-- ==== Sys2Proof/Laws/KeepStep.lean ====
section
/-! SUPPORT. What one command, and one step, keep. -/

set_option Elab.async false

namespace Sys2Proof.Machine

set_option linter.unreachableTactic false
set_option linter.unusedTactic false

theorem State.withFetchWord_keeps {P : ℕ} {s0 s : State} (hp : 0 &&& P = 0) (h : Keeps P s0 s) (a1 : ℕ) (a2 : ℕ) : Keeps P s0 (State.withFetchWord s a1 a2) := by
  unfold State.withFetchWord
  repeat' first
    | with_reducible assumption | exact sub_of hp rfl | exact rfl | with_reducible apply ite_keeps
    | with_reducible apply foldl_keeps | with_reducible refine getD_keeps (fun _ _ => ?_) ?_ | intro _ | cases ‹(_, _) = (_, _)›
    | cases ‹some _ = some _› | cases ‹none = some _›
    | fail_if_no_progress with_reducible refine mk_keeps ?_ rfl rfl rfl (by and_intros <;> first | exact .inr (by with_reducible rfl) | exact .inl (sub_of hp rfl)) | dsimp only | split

++++++++++++++++++++

Quote every line of the data, word for word.

### Response box
-- ==== Sys2Proof/Laws/KeepStep.lean ====
section
/-! SUPPORT. What one command, and one step, keep. -/

set_option Elab.async false

namespace Sys2Proof.Machine

set_option linter.unreachableTactic false
set_option linter.unusedTactic false

theorem State.withFetchWord_keeps {P : ℕ} {s0 s : State} (hp : 0 &&& P = 0) (h : Keeps P s0 s) (a1 : ℕ) (a2 : ℕ) : Keeps P s0 (State.withFetchWord s a1 a2) := by
  unfold State.withFetchWord
  repeat' first
    | with_reducible assumption | exact sub_of hp rfl | exact rfl | with_reducible apply ite_keeps
    | with_reducible apply foldl_keeps | with_reducible refine getD_keeps (fun _ _ => ?_) ?_ | intro _ | cases ‹(_, _) = (_, _)›
    | cases ‹some _ = some _› | cases ‹none = some _›
    | fail_if_no_progress with_reducible refine mk_keeps ?_ rfl rfl rfl (by and_intros <;> first | exact .inr (by with_reducible rfl) | exact .inl (sub_of hp rfl)) | dsimp only | split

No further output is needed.